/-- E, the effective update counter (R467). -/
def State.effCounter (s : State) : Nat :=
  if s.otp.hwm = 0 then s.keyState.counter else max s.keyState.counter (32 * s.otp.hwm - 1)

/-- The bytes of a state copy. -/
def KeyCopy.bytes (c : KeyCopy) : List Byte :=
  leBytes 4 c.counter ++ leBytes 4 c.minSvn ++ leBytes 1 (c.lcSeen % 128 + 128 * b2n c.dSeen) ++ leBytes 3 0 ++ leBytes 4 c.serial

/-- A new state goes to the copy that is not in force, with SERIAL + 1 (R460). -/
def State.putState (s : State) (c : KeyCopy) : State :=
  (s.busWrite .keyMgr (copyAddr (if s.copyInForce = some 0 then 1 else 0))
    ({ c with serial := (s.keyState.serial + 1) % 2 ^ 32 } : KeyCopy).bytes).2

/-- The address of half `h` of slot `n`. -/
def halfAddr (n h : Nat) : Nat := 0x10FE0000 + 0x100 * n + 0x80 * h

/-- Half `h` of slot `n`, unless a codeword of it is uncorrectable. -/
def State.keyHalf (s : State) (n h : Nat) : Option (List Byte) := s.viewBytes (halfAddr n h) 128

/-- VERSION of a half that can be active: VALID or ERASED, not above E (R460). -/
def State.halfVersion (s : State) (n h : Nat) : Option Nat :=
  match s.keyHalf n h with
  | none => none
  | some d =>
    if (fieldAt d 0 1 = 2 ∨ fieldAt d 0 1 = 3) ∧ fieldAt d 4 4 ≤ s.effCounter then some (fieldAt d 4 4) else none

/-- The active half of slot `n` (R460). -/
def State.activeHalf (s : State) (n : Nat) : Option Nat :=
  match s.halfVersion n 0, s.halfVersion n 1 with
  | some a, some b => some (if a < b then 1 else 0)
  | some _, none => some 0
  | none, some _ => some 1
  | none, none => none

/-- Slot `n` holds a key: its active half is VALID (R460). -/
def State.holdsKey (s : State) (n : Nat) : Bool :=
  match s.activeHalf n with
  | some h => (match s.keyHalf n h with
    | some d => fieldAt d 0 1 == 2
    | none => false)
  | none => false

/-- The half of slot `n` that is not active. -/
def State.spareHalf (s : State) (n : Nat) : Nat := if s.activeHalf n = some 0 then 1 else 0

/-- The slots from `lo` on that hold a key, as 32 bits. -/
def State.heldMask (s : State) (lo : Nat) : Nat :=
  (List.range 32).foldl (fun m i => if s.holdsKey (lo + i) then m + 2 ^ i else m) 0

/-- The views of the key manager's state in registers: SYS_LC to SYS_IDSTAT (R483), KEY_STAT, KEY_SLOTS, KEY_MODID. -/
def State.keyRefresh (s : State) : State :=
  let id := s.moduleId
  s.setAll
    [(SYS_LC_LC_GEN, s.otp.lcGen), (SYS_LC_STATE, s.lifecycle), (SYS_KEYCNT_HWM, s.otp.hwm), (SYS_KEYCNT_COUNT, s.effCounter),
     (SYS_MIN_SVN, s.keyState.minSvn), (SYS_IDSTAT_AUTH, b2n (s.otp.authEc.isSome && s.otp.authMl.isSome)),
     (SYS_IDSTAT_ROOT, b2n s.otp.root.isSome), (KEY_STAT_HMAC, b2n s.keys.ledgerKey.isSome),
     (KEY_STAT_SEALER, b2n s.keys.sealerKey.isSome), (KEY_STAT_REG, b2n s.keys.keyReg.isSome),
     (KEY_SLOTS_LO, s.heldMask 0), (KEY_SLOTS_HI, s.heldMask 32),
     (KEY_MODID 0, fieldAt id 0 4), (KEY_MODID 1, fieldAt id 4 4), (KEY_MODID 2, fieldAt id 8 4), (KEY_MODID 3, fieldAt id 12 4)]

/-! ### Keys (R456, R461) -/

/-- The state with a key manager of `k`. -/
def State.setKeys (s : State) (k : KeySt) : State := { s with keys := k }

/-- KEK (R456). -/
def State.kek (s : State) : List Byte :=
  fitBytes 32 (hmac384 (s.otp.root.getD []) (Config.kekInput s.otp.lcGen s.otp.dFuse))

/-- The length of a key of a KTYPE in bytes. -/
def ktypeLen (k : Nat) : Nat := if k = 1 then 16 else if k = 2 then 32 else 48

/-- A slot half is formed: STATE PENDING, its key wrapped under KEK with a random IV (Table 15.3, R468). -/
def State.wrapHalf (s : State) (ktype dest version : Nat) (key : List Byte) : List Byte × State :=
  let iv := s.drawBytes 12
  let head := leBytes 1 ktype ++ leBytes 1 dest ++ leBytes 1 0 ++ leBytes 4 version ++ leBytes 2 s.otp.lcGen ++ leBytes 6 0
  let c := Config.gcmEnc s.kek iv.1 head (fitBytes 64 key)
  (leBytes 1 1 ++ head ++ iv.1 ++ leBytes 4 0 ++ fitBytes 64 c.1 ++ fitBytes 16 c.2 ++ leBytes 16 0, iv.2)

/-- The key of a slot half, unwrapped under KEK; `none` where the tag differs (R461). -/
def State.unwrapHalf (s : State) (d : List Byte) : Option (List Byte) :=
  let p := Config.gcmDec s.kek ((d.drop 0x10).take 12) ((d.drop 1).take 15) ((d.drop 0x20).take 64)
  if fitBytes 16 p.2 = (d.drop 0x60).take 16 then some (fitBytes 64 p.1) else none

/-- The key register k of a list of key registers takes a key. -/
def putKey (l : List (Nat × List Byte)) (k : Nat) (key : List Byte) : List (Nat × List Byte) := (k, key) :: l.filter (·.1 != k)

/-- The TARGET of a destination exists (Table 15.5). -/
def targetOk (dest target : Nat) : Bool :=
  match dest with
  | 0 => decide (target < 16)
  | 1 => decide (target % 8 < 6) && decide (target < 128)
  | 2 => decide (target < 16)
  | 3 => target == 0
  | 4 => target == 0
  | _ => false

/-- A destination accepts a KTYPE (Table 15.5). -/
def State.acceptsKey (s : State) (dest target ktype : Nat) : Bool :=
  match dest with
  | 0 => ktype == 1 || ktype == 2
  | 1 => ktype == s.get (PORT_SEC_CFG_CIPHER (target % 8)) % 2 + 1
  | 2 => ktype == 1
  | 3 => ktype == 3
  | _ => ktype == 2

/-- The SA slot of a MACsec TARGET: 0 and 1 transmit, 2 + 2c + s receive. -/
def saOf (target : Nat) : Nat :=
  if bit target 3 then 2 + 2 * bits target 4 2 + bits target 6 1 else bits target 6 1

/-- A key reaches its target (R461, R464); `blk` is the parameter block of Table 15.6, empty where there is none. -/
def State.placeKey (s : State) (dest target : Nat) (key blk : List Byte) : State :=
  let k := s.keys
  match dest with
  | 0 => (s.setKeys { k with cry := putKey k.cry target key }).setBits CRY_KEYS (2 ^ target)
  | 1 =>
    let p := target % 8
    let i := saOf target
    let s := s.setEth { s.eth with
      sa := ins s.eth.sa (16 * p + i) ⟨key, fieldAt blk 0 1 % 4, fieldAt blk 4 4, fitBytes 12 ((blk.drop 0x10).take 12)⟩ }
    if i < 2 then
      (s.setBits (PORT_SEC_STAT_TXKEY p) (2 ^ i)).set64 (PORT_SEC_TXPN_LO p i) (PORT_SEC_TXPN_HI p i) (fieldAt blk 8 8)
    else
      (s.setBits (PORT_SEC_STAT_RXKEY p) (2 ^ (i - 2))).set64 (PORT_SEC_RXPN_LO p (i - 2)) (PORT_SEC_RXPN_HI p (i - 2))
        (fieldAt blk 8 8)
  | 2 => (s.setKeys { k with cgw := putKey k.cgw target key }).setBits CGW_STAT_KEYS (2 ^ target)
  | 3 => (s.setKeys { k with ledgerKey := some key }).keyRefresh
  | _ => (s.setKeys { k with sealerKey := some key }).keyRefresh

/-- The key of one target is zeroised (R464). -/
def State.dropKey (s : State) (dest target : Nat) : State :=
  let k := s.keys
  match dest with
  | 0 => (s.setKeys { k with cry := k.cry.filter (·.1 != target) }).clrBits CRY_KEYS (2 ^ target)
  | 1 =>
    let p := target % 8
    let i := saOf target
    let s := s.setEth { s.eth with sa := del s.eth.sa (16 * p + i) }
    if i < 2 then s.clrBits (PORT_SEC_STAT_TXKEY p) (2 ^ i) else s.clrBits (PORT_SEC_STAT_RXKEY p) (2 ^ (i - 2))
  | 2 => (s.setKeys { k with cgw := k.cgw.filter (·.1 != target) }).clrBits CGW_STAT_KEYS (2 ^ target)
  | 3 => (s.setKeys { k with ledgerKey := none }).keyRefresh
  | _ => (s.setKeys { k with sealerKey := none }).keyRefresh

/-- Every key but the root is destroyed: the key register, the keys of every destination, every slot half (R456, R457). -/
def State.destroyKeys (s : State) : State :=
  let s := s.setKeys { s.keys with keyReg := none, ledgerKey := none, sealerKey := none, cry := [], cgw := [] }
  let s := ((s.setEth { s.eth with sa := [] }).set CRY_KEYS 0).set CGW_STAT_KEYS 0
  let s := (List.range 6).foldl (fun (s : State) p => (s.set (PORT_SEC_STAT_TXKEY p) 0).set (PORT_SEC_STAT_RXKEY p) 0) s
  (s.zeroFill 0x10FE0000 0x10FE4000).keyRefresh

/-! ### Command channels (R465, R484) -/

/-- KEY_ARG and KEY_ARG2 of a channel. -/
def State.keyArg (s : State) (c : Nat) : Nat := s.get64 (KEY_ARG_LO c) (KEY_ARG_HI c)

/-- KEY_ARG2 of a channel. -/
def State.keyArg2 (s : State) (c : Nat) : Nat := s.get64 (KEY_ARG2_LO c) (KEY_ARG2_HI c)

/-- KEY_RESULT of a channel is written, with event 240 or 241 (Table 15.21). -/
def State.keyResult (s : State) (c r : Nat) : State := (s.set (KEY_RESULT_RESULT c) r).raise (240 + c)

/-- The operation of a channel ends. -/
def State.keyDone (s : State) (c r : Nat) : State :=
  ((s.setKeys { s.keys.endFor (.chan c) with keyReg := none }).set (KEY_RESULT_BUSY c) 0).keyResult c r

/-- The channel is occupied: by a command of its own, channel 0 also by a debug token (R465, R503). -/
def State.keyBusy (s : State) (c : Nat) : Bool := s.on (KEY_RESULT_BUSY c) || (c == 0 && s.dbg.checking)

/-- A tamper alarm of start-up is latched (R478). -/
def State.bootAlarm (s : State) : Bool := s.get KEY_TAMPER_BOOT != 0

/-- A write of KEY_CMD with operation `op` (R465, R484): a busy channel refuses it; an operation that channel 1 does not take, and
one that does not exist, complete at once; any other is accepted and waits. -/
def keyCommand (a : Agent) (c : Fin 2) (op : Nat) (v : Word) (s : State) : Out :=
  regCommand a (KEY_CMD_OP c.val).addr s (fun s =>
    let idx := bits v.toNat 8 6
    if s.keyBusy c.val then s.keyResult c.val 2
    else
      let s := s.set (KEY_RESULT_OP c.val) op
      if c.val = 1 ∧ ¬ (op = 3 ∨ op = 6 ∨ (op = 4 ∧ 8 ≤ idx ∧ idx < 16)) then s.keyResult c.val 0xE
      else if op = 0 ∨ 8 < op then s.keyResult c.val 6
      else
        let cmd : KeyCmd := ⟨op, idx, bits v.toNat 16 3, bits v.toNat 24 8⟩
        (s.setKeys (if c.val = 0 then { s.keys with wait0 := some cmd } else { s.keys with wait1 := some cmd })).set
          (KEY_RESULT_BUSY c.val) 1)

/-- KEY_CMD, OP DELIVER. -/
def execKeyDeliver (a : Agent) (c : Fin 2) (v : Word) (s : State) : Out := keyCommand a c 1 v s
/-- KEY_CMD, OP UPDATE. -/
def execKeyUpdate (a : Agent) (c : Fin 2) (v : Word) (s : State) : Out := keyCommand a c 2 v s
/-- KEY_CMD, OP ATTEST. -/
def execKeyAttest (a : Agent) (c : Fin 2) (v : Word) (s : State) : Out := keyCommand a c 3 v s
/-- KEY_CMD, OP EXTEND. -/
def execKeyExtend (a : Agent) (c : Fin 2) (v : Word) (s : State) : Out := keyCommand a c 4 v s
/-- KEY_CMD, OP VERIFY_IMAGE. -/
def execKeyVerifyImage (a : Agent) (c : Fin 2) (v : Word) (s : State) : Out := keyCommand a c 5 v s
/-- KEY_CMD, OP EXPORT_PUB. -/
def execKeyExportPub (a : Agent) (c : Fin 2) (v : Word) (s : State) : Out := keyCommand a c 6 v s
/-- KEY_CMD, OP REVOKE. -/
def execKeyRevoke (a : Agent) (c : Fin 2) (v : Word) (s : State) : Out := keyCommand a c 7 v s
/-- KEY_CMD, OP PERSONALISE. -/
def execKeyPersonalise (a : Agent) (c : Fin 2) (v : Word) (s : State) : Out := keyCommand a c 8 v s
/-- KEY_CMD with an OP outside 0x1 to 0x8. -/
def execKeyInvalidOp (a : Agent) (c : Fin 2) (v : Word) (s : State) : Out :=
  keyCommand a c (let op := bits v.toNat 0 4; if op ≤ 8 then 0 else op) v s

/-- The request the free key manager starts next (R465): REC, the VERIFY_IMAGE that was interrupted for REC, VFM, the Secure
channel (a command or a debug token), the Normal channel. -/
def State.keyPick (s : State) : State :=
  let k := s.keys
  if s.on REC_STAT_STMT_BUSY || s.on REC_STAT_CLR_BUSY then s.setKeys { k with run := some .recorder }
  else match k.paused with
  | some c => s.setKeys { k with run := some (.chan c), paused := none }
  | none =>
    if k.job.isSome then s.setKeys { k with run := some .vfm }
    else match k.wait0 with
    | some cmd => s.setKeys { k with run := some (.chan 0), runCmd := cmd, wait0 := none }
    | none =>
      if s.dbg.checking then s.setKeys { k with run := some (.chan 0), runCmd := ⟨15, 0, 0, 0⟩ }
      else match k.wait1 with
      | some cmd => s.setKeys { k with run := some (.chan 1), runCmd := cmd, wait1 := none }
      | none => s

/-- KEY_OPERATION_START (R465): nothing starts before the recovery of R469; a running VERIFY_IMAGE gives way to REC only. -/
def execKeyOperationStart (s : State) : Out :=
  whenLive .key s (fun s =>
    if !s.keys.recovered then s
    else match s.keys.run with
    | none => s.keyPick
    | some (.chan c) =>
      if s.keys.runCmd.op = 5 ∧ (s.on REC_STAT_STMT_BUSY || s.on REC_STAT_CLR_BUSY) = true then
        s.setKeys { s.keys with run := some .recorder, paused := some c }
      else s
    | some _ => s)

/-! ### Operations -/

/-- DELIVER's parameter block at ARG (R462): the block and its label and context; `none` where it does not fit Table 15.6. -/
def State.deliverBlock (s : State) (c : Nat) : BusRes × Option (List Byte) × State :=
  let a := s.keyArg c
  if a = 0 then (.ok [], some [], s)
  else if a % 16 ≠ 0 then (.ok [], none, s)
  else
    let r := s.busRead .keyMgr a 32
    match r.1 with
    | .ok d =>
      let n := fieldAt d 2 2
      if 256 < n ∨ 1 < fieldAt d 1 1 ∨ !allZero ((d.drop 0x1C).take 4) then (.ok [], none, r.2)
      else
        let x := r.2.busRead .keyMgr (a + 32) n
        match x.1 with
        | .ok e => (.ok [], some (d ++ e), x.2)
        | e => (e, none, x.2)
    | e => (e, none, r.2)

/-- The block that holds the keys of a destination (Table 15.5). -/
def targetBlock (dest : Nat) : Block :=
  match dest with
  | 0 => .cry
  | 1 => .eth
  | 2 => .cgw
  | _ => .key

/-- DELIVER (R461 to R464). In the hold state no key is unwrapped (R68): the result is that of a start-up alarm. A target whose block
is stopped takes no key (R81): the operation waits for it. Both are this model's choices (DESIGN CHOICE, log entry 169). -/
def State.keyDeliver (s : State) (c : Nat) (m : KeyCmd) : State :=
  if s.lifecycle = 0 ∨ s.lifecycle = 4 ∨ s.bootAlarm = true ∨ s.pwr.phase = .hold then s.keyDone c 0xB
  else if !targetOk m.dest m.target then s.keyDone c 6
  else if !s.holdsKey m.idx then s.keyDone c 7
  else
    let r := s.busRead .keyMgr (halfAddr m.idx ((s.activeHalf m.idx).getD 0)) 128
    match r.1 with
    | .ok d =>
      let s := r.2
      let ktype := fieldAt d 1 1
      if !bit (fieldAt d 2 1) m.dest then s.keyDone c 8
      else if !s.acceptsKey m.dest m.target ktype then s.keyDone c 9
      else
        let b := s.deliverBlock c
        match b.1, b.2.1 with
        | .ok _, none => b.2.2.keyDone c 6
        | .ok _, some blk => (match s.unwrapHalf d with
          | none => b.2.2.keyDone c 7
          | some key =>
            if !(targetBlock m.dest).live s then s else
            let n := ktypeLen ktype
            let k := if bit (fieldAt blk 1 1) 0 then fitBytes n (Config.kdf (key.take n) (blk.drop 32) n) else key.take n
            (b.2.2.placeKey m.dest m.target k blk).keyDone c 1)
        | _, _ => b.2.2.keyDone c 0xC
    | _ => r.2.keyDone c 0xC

——————

> _Task goal_: Copy out the lines from the line containing "let n := ktypeLen ktype" to the end of the listing above, without alteration.

> _Expected answer_:
            let n := ktypeLen ktype
            let k := if bit (fieldAt blk 1 1) 0 then fitBytes n (Config.kdf (key.take n) (blk.drop 32) n) else key.take n
            (b.2.2.placeKey m.dest m.target k blk).keyDone c 1)
        | _, _ => b.2.2.keyDone c 0xC
    | _ => r.2.keyDone c 0xC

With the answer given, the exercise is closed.